About this exercise:
Everything from the first line of the entries through the line containing "def kEnergy : Key := fk 0x40001080 0" is to be retyped exactly, and nothing beyond it.

Available data:
/-- Set a block's ring. -/
def State.setRing (s : State) (b : Nat) (r : Ring) : State := { s with rings := Tab.set (fun _ => {}) s.rings b r }

/-- R31: an entry goes into the owning block's ring and into the global ring. -/
def State.report (s : State) (b e : Nat) : State :=
  { s.setRing b (Ring.push 8 8 (s.ring b) e) with gring := Ring.push 64 14 s.gring e }

/-- Table 2-2: an entry. -/
def rptEntry (field action value : Nat) : Nat := field % 65536 * 65536 + action * 4096 + value % 4096

/-! ### Named fields that several families use -/

/-- HARV_STAT bit `i` (Table 3-5). -/
def kHarvStat (i : Nat) : Key := fk 0x40001040 i
/-- HARV_EVENT bit `i`. -/
def kHarvEvent (i : Nat) : Key := fk 0x40001044 i
def kAllow : Key := fk 0x4000108C 0
def kVstore : Key := fk 0x40001090 0
def kStamp : Key := fk 0x40001094 0
def kEnergy : Key := fk 0x40001080 0
def kCut : Key := fk 0x40001014 0
def kRearm : Key := fk 0x40001014 10
def kFull : Key := fk 0x40001014 20
/-- PMU_REEF_STAT fields (Table 4-6). -/
def kLevel : Key := fk 0x40000040 0
def kPhase : Key := fk 0x40000040 4
def kForced : Key := fk 0x40000040 6
def kRefuse : Key := fk 0x40000040 8
def kReefReq : Key := fk 0x40000010 0
def kHalStat : Key := fk 0x40000048 0
def kHalEn : Key := fk 0x4000004C 0
def kHalWake : Key := fk 0x40000050 0
def kWakeCause : Key := fk 0x40000044 0
/-- CLK_STAT bit `i` (Table 5-5). -/
def kClkStat (i : Nat) : Key := fk 0x40002040 i
def kClkEvent (i : Nat) : Key := fk 0x40002044 i
def kFrameNum : Key := fk 0x40004010 0
def kFrameStat (i : Nat) : Key := fk 0x4000401C i
def kFrameEvent (i : Nat) : Key := fk 0x40004020 i
def kAge : Key := fk 0x4000401C 2
def kRtcStat (i : Nat) : Key := fk 0x40003040 i
def kRtcEvent (i : Nat) : Key := fk 0x40003044 i

/-- GAUGE_ALLOW in force (R53). -/
def State.allow (s : State) : Nat := s.reg kAllow
/-- VSTBY_OK. -/
def State.vstbyOk (s : State) : Bool := s.flag (kHarvStat 0)
/-- STORE_LOW is active (R48). -/
def State.storeLow (s : State) : Bool := s.flag (kHarvStat 3)
/-- FRAME_NUM. -/
def State.frameNum (s : State) : Nat := s.reg kFrameNum

/-! ### Interrupts of the control core (R125) -/

/-- R61: the clocks resume and the level returns to SAIL. -/
def State.reef1Leave (s : State) : State := if s.reg kLevel = 1 then s.setReg kLevel 0 else s

/-- An edge source of Table 7-11 becomes pending; one that is enabled at the CC leaves Reef 1 (R61). -/
def State.irq (s : State) (n : Nat) : State :=
  let s1 : State := { s with irqEdge := setBit s.irqEdge n true }
  if bit (s1.reg (fk 0x40019024 0)) n then s1.reef1Leave else s1

/-! ### Halyard events (R67) -/

/-- Table 4-4: the events that can wake from a level (2 Reef 2, 3 Reef 3, 4 FURL), one bit each. -/
def canWake (level : Nat) : Nat :=
  match level with
  | 2 | 3 => 0x1FEF
  | 4 => 0x0607
  | _ => 0

/-- The level an event is judged against: the one being entered, else the one in force (R72). -/
def State.wakeLevel (s : State) : Nat := s.pmu.entry.getD (s.reg kLevel)

/-- R67: an event sets its PMU_HAL_STAT bit; one enabled in PMU_HAL_EN leaves Reef 1 (R61); one enabled in PMU_HAL_WAKE that can
wake from the level is kept for the wake, but for one that comes during a full wake (R72). -/
def State.halyard (s : State) (i : Nat) : State :=
  if !s.aon then s else
  let s1 := s.setReg kHalStat (setBit (s.reg kHalStat) i true)
  let s2 : State := if bit (s.reg kHalEn) i then s1.reef1Leave else s1
  if bit (s.reg kHalWake) i && bit (canWake s.wakeLevel) i && s.reg kPhase != 2
  then { s2 with pmu := { s2.pmu with wakeEv := setBit s2.pmu.wakeEv i true } } else s2

/-- R401: the Ebzin is debug-locked, which the ball DBG_LOCK shows. -/
def State.debugLocked (s : State) : Bool := Config.debugFuseBlown && !s.serv.unlocked

/-! ### Error records (R353–R364) -/

/-- The slot of the i-th record of the queue, oldest first. -/
def Err.slotAt (e : Err) (i : Nat) : Nat := (e.head + i) % 32
/-- The record in a slot. -/
def Err.recIn (e : Err) (sl : Nat) : ErrRec := Tab.get (fun _ => {}) e.slots sl
/-- The i-th record of the queue, oldest first. -/
def Err.recAt (e : Err) (i : Nat) : ErrRec := e.recIn (e.slotAt i)
/-- Replace the i-th record. -/
def Err.setAt (e : Err) (i : Nat) (r : ErrRec) : Err := { e with slots := Tab.set (fun _ => {}) e.slots (e.slotAt i) r }

/-- R359: with IRQ_EN = 1 and ERR_ACTIVE = 0, a record at the cursor interrupts the CC and sets ERR_ACTIVE. -/
def State.errKick (s : State) : State :=
  if s.flag (fk 0x40014000 0) && !s.err.active && decide (s.err.handled < s.err.count)
  then { s with err := { s.err with active := true } } else s

/-- R363, R364: a record enters, merges or is dropped. `n` is its number among its source's records of the frame. -/
def Err.enter (e : Err) (r : ErrRec) (n : Nat) : Err :=
  let merge := (List.range e.count).find? (fun i =>
    let q := e.recAt i
    q.coal && q.frame == r.frame && q.source == r.source && q.cls == r.cls && q.code == r.code && q.tenant == r.tenant)
  let late := decide (r.cls ≤ 1) && decide (8 < n)
  match late, merge with
  | true, some i => e.setAt i { e.recAt i with count := satAdd 8 (e.recAt i).count 1 }
  | _, _ =>
    if e.count < 32 then { e.setAt e.count { r with coal := late } with count := e.count + 1 }
    else { e with lost := satAdd 16 e.lost 1 }

/-- R362: a DEVICE_FATAL record is copied into ERR_KEEP and leads to a warm reset, at once or at its ERR_DONE or second latch
edge. -/
def State.errFatal (s : State) (r : ErrRec) : State :=
  let now := s.err.active || r.source == 0x19 || s.err.fatal.isSome
  let e := if s.err.fatal.isSome then s.err
    else { s.err with keep := some r, fatalResets := satAdd 8 s.err.fatalResets 1, keepValid := true, fatal := some (r.stamp, 0) }
  if now then { s with err := e, boot := { s.boot with warmDue := some (s.boot.warmDue.getD (3, 0)) } } else { s with err := e }

/-- R357: a record is raised. While FAB is off only a CLK record has a way in later. -/
def State.raise (s : State) (r : ErrRec) : State :=
  if !s.isUp 5 then
    if r.source = 2 then { s with err := { s.err with clkHeld := setBit s.err.clkHeld (r.detail.headD 0) true } } else s
  else
    let n := Tab.get (fun _ => 0) s.err.perSource r.source + 1
    let r' := { r with frame := s.frameNum, stamp := s.err.stamp, count := 1 }
    let e := { s.err with stamp := (s.err.stamp + 1) % 4294967296, perSource := Tab.set (fun _ => 0) s.err.perSource r.source n }
    let s1 := { s with err := e }
    let s2 := if r.cls = 3 then s1.errFatal r' else s1
    ({ s2 with err := s2.err.enter r' n } : State).errKick

/-- R360: removes up to `n` handled records from the oldest. -/
def Err.pop (e : Err) (n : Nat) : Err :=
  let k := min n e.handled
  { e with head := (e.head + k) % 32, count := e.count - k, handled := e.handled - k, popped := k }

Solved exercise:
/-- Set a block's ring. -/
def State.setRing (s : State) (b : Nat) (r : Ring) : State := { s with rings := Tab.set (fun _ => {}) s.rings b r }

/-- R31: an entry goes into the owning block's ring and into the global ring. -/
def State.report (s : State) (b e : Nat) : State :=
  { s.setRing b (Ring.push 8 8 (s.ring b) e) with gring := Ring.push 64 14 s.gring e }

/-- Table 2-2: an entry. -/
def rptEntry (field action value : Nat) : Nat := field % 65536 * 65536 + action * 4096 + value % 4096

/-! ### Named fields that several families use -/

/-- HARV_STAT bit `i` (Table 3-5). -/
def kHarvStat (i : Nat) : Key := fk 0x40001040 i
/-- HARV_EVENT bit `i`. -/
def kHarvEvent (i : Nat) : Key := fk 0x40001044 i
def kAllow : Key := fk 0x4000108C 0
def kVstore : Key := fk 0x40001090 0
def kStamp : Key := fk 0x40001094 0
def kEnergy : Key := fk 0x40001080 0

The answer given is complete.